Complete tracking of patients from fever to diagnosis, case notification, investigation, or response was not carried out as the national malaria compile database and case investigation databases could not be linked due to non-availability of a specific identifier. The RACD monitoring and evaluation tool is tested in China, Indonesia, and Thailand which can be adopted by Myanmar with modifications for the local needs.

Recommendations

Malaria case notification should be made mandatory at least in these three study regions/states by all healthcare providers namely private healthcare providers, informal health providers, military, and health departments other than public health departments. Uptake of RACD monitoring and evaluation tool and developing/adopting clear SOP specifying the responsibilities of health workforce at each level along with timeline is needed. Adequate capacity building of the staff is necessary based on the SOP. Development of web-based HIS linked with mobile phones may potentially improve the availability of information and coverage and speed up the response to control.

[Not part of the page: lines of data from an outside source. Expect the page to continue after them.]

-- ==== Sys2Proof/Laws/Growth.lean ====
section
/-! SUPPORT. What every channel step of the writer does to `CBO` (20_memory.md R40, 40_channel_writer.md R81): it
appends, keeps the memory's form and stays within the capacity. -/

namespace Sys2Proof.Machine

/-- `c'` comes from `c` by appending to the stream. -/
structure Grows (cap : Nat) (c c' : OutChannel) : Prop where
  appends : ∃ bs, Appended bs c c'
  wf      : Memory.wf c.cbo → Memory.wf c'.cbo
  within  : Memory.within cap c.cbo → Memory.within cap c'.cbo
  fits    : c.len.toNat ≤ cap → c'.len.toNat ≤ cap

theorem Grows.refl (cap : Nat) (c : OutChannel) : Grows cap c c := ⟨⟨[], Appended.nil c⟩, id, id, id⟩

theorem Grows.trans {cap : Nat} {c d e : OutChannel} (h : Grows cap c d) (h' : Grows cap d e) : Grows cap c e := by
  obtain ⟨⟨bs, h1⟩, h2, h3, h4⟩ := h
  obtain ⟨⟨bs', h1'⟩, h2', h3', h4'⟩ := h'
  exact ⟨⟨bs ++ bs', h1.append h1'⟩, h2' ∘ h2, h3' ∘ h3, h4' ∘ h4⟩

/-- The stream alone matters, not the accumulator or the open flag. -/
theorem Grows.congr {cap : Nat} {c c' d d' : OutChannel} (h : Grows cap c c') (h1 : d.cbo = c.cbo) (h2 : d.len = c.len)
    (h3 : d'.cbo = c'.cbo) (h4 : d'.len = c'.len) : Grows cap d d' := by
  obtain ⟨⟨bs, g1⟩, g2, g3, g4⟩ := h
  exact ⟨⟨bs, g1.congr h1 h2 h3 h4⟩, by rw [h1, h3]; exact g2, by rw [h1, h3]; exact g3, by rw [h2, h4]; exact g4⟩

theorem Grows.emit {cap : Nat} (hcap : cap < 2 ^ 64) {op : Word} {b : Byte} {c c' : OutChannel}
    (h : emit cap op b c = .ok c') : Grows cap c c' := by
  have ha := Appended.emit hcap h
  obtain ⟨hlt, rfl⟩ := emit_eq_ok.1 h
  refine ⟨⟨_, ha⟩, fun hw => Memory.wf_write hw _ _, fun hw => Memory.within_write hw hlt _, fun _ => ?_⟩
  have := ha.1
  simp only [List.length_singleton] at this
  show (c.len + 1#64).toNat ≤ cap
  omega

theorem Grows.emitAcc {cap : Nat} (hcap : cap < 2 ^ 64) {op : Word} {c c' : OutChannel}
    (h : emitAcc cap op c = .ok c') : Grows cap c c' := by
  simp only [Machine.emitAcc, bind_eq_ok, Except.ok.injEq] at h
  obtain ⟨d, hd, rfl⟩ := h
  exact (Grows.emit hcap hd).congr rfl rfl rfl rfl

theorem Grows.flush {cap : Nat} (hcap : cap < 2 ^ 64) {op : Word} {c c' : OutChannel}
    (h : flush cap op c = .ok c') : Grows cap c c' := by
  unfold Machine.flush at h
  split at h
  · cases h; exact .refl cap _
  · exact .emitAcc hcap h

theorem Grows.emitAll {cap : Nat} (hcap : cap < 2 ^ 64) {op : Word} {bs : List Byte} {c c' : OutChannel}
    (h : emitAll cap op bs c = .ok c') : Grows cap c c' := by
  induction bs generalizing c with
  | nil => cases h; exact .refl cap _
  | cons b bs ih =>
    simp only [Machine.emitAll, bind_eq_ok] at h
    obtain ⟨d, hd, h⟩ := h
    exact (Grows.emit hcap hd).trans (ih h)

theorem Grows.put {cap : Nat} (hcap : cap < 2 ^ 64) {op v : Word} {n : Nat} {c c' : OutChannel}
    (h : put cap op v n c = .ok c') : Grows cap c c' := by
  unfold Machine.put at h
  split at h
  · simp only [bind_eq_ok] at h
    obtain ⟨d, hd, h⟩ := h
    exact (Grows.flush hcap hd).trans (.emitAll hcap h)
  · cases h

theorem Grows.putBit {cap : Nat} (hcap : cap < 2 ^ 64) {op : Word} {b f : Bool} {c c' : OutChannel}
    (h : putBit cap op b f c = .ok c') : Grows cap c c' := by
  unfold Machine.putBit at h
  split at h
  · exact (Grows.emitAcc hcap h).congr rfl rfl rfl rfl
  · cases h; exact (Grows.refl cap c).congr rfl rfl rfl rfl

theorem Grows.putBits {cap : Nat} (hcap : cap < 2 ^ 64) {op : Word} {bits : Bits} {c c' : OutChannel}
    (h : putBits cap op bits c = .ok c') : Grows cap c c' := by
  induction bits generalizing c with
  | nil => cases h; exact .refl cap _
  | cons b bs ih =>
    simp only [Machine.putBits, bind_eq_ok] at h
    obtain ⟨d, hd, h⟩ := h
    exact (Grows.putBit hcap hd).trans (ih h)

theorem Grows.putTable {cap : Nat} (hcap : cap < 2 ^ 64) {es : List CodeEntry} {c c' : OutChannel}
    (h : putTable cap es c = .ok c') : Grows cap c c' := by
  induction es generalizing c with
  | nil => cases h; exact .refl cap _
  | cons e es ih =>
    simp only [Machine.putTable, putEntry, bind_eq_ok] at h
    obtain ⟨d, ⟨d1, h1, d2, h2, h3⟩, h⟩ := h
    exact ((Grows.put hcap h1).trans ((Grows.put hcap h2).trans (.putBits hcap h3))).trans (ih h)

/-- The whole encoder (45_encoder.md R141). -/
theorem Grows.putContainer {cap : Nat} (hcap : cap < 2 ^ 64) {seed : Nat} {ct : List CodeEntry} {ctLen : BitVec 9}
    {srcLen : Word} {text : List Byte} {c c' : OutChannel} (h : putContainer cap seed ct ctLen srcLen text c = .ok c') :
    Grows cap c c' := by
  simp only [Machine.putContainer, bind_eq_ok, putPayload_eq] at h
  obtain ⟨d1, h1, d2, h2, d3, h3, d4, h4, h5⟩ := h
  exact (Grows.put hcap h1).trans ((Grows.put hcap h2).trans ((Grows.putTable hcap h3).trans
    ((Grows.putBits hcap h4).trans (.flush hcap h5))))

/-- Two ways of saying what was appended agree. -/
theorem Appended.of_outStream {cap : Nat} {bs : List Byte} {c c' : OutChannel} (h : Grows cap c c')
    (hs : Machine.outStream c' = Machine.outStream c ++ bs) : Appended bs c c' := by
  obtain ⟨bs', h⟩ := h.appends
  have := h.outStream
  rw [hs, List.append_cancel_left_eq] at this
  rwa [this]

/-- The codes of a text's bytes, when each byte has its entry in a table without repeated symbols (45_encoder.md
R142). -/
theorem flatMap_codeOf {seed : Nat} {ct : List CodeEntry} (hn : (ct.map CodeEntry.sym).Nodup) {code : Byte → Bits}
    {text : List Byte} (h : ∀ b ∈ text, ∃ e ∈ ct, e.sym = b ∧ e.bits = code b) :
    text.flatMap (codeOf seed ct) = text.flatMap code := by
  refine List.flatMap_congr fun b hb => ?_
  obtain ⟨e, he, rfl, hc⟩ := h b hb
  rw [codeOf_of_mem hn he, hc]

/-- The encoder on the state's own table: it finds no room, or it appends the container (45_encoder.md R141). -/
theorem putContainer_live {s : State} {code : Byte → Bits} (hp : paramsWellFormed s.params = true) (ho : OutOk s.out)
    (hct : s.ctLen.toNat = s.ct.length) (hnd : (s.ct.map CodeEntry.sym).Nodup)
    (hcov : ∀ b ∈ srcBytes s, ∃ e ∈ s.ct, e.sym = b ∧ e.bits = code b) :
    let container := containerBytes s.srcLen s.ct ((srcBytes s).flatMap code)
    (s.params.cboCap < s.out.len.toNat + (padBytes s.out).length + container.length →
      putContainer s.params.cboCap s.fresh (liveCodes s) s.ctLen s.srcLen (srcBytes s) s.out = .error ⟨.capacity, 0x34#32⟩) ∧
    (s.out.len.toNat + (padBytes s.out).length + container.length ≤ s.params.cboCap →
      ∃ c, putContainer s.params.cboCap s.fresh (liveCodes s) s.ctLen s.srcLen (srcBytes s) s.out = .ok c ∧
        Appended (padBytes s.out ++ container) s.out c ∧ c.acc = 0#8 ∧ c.cnt = 0#4) := by
  intro container
  obtain ⟨-, -, -, hcap, -⟩ := params_bounds hp
  have hl : liveCodes s = s.ct := by rw [liveCodes, hct, List.take_length]
  have hcl : s.ct.length < 512 := hct ▸ s.ctLen.isLt
  have hcw : s.ctLen.setWidth 32 = BitVec.ofNat 32 s.ct.length := by
    apply BitVec.eq_of_toNat_eq; simp [hct]
  have hfm := flatMap_codeOf (seed := s.fresh) hnd hcov
  have hcont : bytesLe s.srcLen 4 ++ bytesLe (s.ctLen.setWidth 32) 2 ++ tableBytes s.ct ((srcBytes s).flatMap (codeOf s.fresh s.ct)) = container := by
    rw [hfm, hcw]; rfl
  have hclen : container.length = 6 + (tableBytes s.ct ((srcBytes s).flatMap (codeOf s.fresh s.ct))).length := by
    rw [← hcont]; simp; omega
  have hspec : ∀ c, putContainer s.params.cboCap s.fresh (liveCodes s) s.ctLen s.srcLen (srcBytes s) s.out = .ok c →
      Appended (padBytes s.out ++ container) s.out c ∧ c.acc = 0#8 ∧ c.cnt = 0#4 ∧ c.len.toNat ≤ s.params.cboCap := by
    intro c hc
    obtain ⟨h1, h2, h3, -, h5⟩ := putContainer_spec hcap ho hc
    rw [hl, hcont, flushedStream, List.append_assoc] at h1
    exact ⟨Appended.of_outStream (Grows.putContainer hcap hc) h1, h2, h3, h5⟩
  refine ⟨fun hr => ?_, fun hr => ?_⟩
  · cases hc : putContainer s.params.cboCap s.fresh (liveCodes s) s.ctLen s.srcLen (srcBytes s) s.out with
    | error r => rw [putContainer_error hc]; rfl
    | ok c =>
      obtain ⟨⟨h1, -⟩, -, -, h2⟩ := hspec c hc
      simp only [List.length_append] at h1
      omega
  · obtain ⟨c, hc⟩ := putContainer_completes hcap ho (seed := s.fresh) (ct := liveCodes s) (ctLen := s.ctLen) (srcLen := s.srcLen) (text := srcBytes s) (by rw [hl, length_flushedStream]; omega)
    obtain ⟨h1, h2, h3, -⟩ := hspec c hc
    exact ⟨c, hc, h1, h2, h3⟩

/-- On a legal source the four stages complete one after the other, and the table is the text's (45_encoder.md R144). -/
theorem stages_complete {s : State} (hp : paramsWellFormed s.params = true) (h0 : s.srcLen ≠ 0#32) (hs : s.srcLen.toNat ≤ s.params.srcCap) :
  ∃ a b c d, freqBody s = .ok a ∧ sortBody a = .ok b ∧ treeBody b = .ok c ∧ codesBody c = .ok d ∧
   d.ct = codesOf s.params (srcBytes s) ∧ d.ctLen.toNat = d.ct.length ∧
   (d.freqV = true ∧ d.qV = true ∧ d.treeV = true ∧ d.ctV = true) ∧
   d = { s with freq := d.freq, freqV := true, q := d.q, qLen := d.qLen, qV := true, nodes := d.nodes, nNodes := d.nNodes, root := d.root, rootW := d.rootW, treeV := true, ct := d.ct, ctLen := d.ctLen, ctV := true, flagCleared := true } := by
  have hne : srcBytes s ≠ [] := by
    intro hh; have := congrArg List.length hh; simp at this; exact h0 (BitVec.eq_of_toNat_eq (by simpa using this))
  have hb := length_srcBytes_lt s
  obtain ⟨hq, hq'⟩ := sortQueue_size hp hb hne
  obtain ⟨m, hm, hcm, hlen, hle, -⟩ := codesOf_spec hp hb hne
  have f1 := freqBody_ok.2 ⟨hs, h0, rfl⟩
  refine ⟨_, _, _, _, f1, sortBody_ok.2 ⟨rfl, rfl⟩, treeBody_ok.2 ⟨rfl, rfl⟩, codesBody_ok.2 ⟨rfl, rfl⟩, ?_⟩
  simp only
  generalize hqd : sortQueue s.params.tieOrder (freqTable (srcBytes s)) = q at *
  have hql : (BitVec.ofNat 9 q.length).toNat = q.length := by simp; omega
  have hlq : ∀ x : State, x.q = q → x.qLen = BitVec.ofNat 9 q.length → liveQueue x = q := by
    rintro x rfl hx; rw [liveQueue, hx, hql, List.take_length]
  rw [hlq _ rfl rfl]
  rw [rootTree_of_buildTree hq hq' hm rfl rfl (by simp only [rootOf, hm]), ← hcm]
  refine ⟨rfl, by simp; omega, by simp, trivial⟩


/-- `COMPRESS` with the writer closed: it finds no room, or it writes the text's container (45_encoder.md R144, R145). -/
theorem compressBody_container {s : State} (hp : paramsWellFormed s.params = true) (h0 : s.srcLen ≠ 0#32) (hs : s.srcLen.toNat ≤ s.params.srcCap) (h : s.out.opened = false) :
  (s.params.cboCap < (containerOf s.params (srcBytes s)).length → compressBody s = .error ⟨.capacity, 0x34#32⟩) ∧
  ((containerOf s.params (srcBytes s)).length ≤ s.params.cboCap → ∃ t, compressBody s = .ok t ∧ t.err = s.err ∧
      outStream t.out = containerOf s.params (srcBytes s) ∧
      (∀ a, t.out.len.toNat ≤ a → byteAt .cbo t.out.cbo a = byteAt .cbo s.out.cbo a) ∧
      (t.freqV = true ∧ t.qV = true ∧ t.treeV = true ∧ t.ctV = true) ∧
      (t.out.opened = false ∧ t.out.acc = 0#8 ∧ t.out.cnt = 0#4) ∧
      t.total = s.srcLen ∧ t.unique.toNat = (codesOf s.params (srcBytes s)).length) := by
  have hne : srcBytes s ≠ [] := by
    intro hh; have := congrArg List.length hh; simp at this; exact h0 (BitVec.eq_of_toNat_eq (by simpa using this))
  have hb := length_srcBytes_lt s
  obtain ⟨m, hm, hcm, hlen, hle, -, hnd, hcov, -⟩ := codesOf_spec hp hb hne
  obtain ⟨a, b, c, d, h1, h2, h3, h4, k1, k2, k3, hd⟩ := stages_complete hp h0 hs
  have ho : d.out = s.out := by rw [hd]
  have ho' : d.out.opened = false := by rw [ho]; exact h
  have hsrc : srcBytes d = srcBytes s := by rw [hd]; rfl
  have hpar : d.params = s.params := by rw [hd]
  have hsl : d.srcLen = s.srcLen := by rw [hd]
  have hderr : d.err = s.err := by rw [hd]
  clear hd
  have hcode : ∀ x ∈ srcBytes s, ∃ e ∈ codesOf s.params (srcBytes s), e.sym = x ∧ e.bits = codeOf 0 (codesOf s.params (srcBytes s)) x := by
    intro x hx
    obtain ⟨e, he, rfl⟩ := hcov x hx
    exact ⟨e, he, rfl, (codeOf_of_mem hnd he).symm⟩
  have core := putContainer_live (s := { d with out := ⟨0#8, 0#4, true, d.out.cbo, 0#64⟩ }) (code := codeOf 0 (codesOf s.params (srcBytes s)))
    (by rw [← hpar] at hp; exact hp) ⟨by simp, by simp⟩ k2 (by show (d.ct.map _).Nodup; rw [k1]; exact hnd)
    (by show ∀ x ∈ srcBytes d, ∃ e ∈ d.ct, _; rw [hsrc, k1]; exact hcode)
  have hcont : containerBytes d.srcLen d.ct ((srcBytes d).flatMap (codeOf 0 (codesOf s.params (srcBytes s)))) = containerOf s.params (srcBytes s) := by
    rw [containerOf, hsrc, k1, hsl, length_srcBytes]; simp
  have hsrc' : srcBytes { d with out := ⟨0#8, 0#4, true, d.out.cbo, 0#64⟩ } = srcBytes d := rfl
  simp only [hsrc', hcont, padBytes, if_true, List.length_nil] at core
  obtain ⟨ce, ck⟩ := core
  refine ⟨fun hr => ?_, fun hr => ?_⟩
  · simp only [compressBody, h1, h2, h3, h4, ok_bind, wopenBody_ok.2 ⟨ho', rfl⟩]
    exact encodeBody_error.2 (.inr (.inr ⟨k3.2.2.2, rfl, ce (by simp [hpar]; omega)⟩))
  · obtain ⟨o, g1, g2, g3, g4⟩ := ck (by simp [hpar]; omega)
    refine ⟨_, compressBody_ok.2 ⟨a, b, c, d, _, h1, h2, h3, h4, wopenBody_ok.2 ⟨ho', rfl⟩, encodeBody_ok.2 ⟨k3.2.2.2, rfl, o, g1, rfl⟩⟩, hderr, ?_, ?_, k3, ⟨rfl, g3, g4⟩, hsl, ?_⟩
    · have := g2.outStream
      simp only [List.nil_append] at this
      exact this
    · intro x hx
      have h5 := g2.2 x
      have h6 := g2.1
      simp only [List.nil_append] at h5 h6
      have hx : o.len.toNat ≤ x := hx
      rw [show byteAt .cbo o.cbo x = _ from h5, if_neg (by rw [h6] at hx; omega), ho]
    · show (d.ctLen.setWidth 16).toNat = _
      rw [BitVec.toNat_setWidth, k2, k1]; omega

end Sys2Proof.Machine
end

At different levels, the reporting system should be linked by a unique identification number to get the complete details of a case and validation of the obtained data. Quality assurance strategies like reconfirmation of diagnosis using blood microscopy or other advanced diagnostic methods may be included in the SOP and implemented. Similarly, regular review meeting to discuss the cases at the township or higher level should be established. Gradually, the townships of neighbor regions/states should also be included for reporting to understand about the imported malaria. Myanmar should adopt best malaria elimination standard practices from other malaria-eliminated countries and neighboring countries which are in the verge of elimination and tailor to the existing program infrastructure and needs.

Conclusion

The timeline at each stage of the strategy namely case notification, investigation, classification, and response to control was followed, and response action was taken in nearly all indigenous malaria cases for the available case information. Strengthening of health information and monitoring system is needed to avoid missing information. Future research on feasibility of mobile/tablet-based surveillance system and providing response to all cases including imported malaria can be further studied.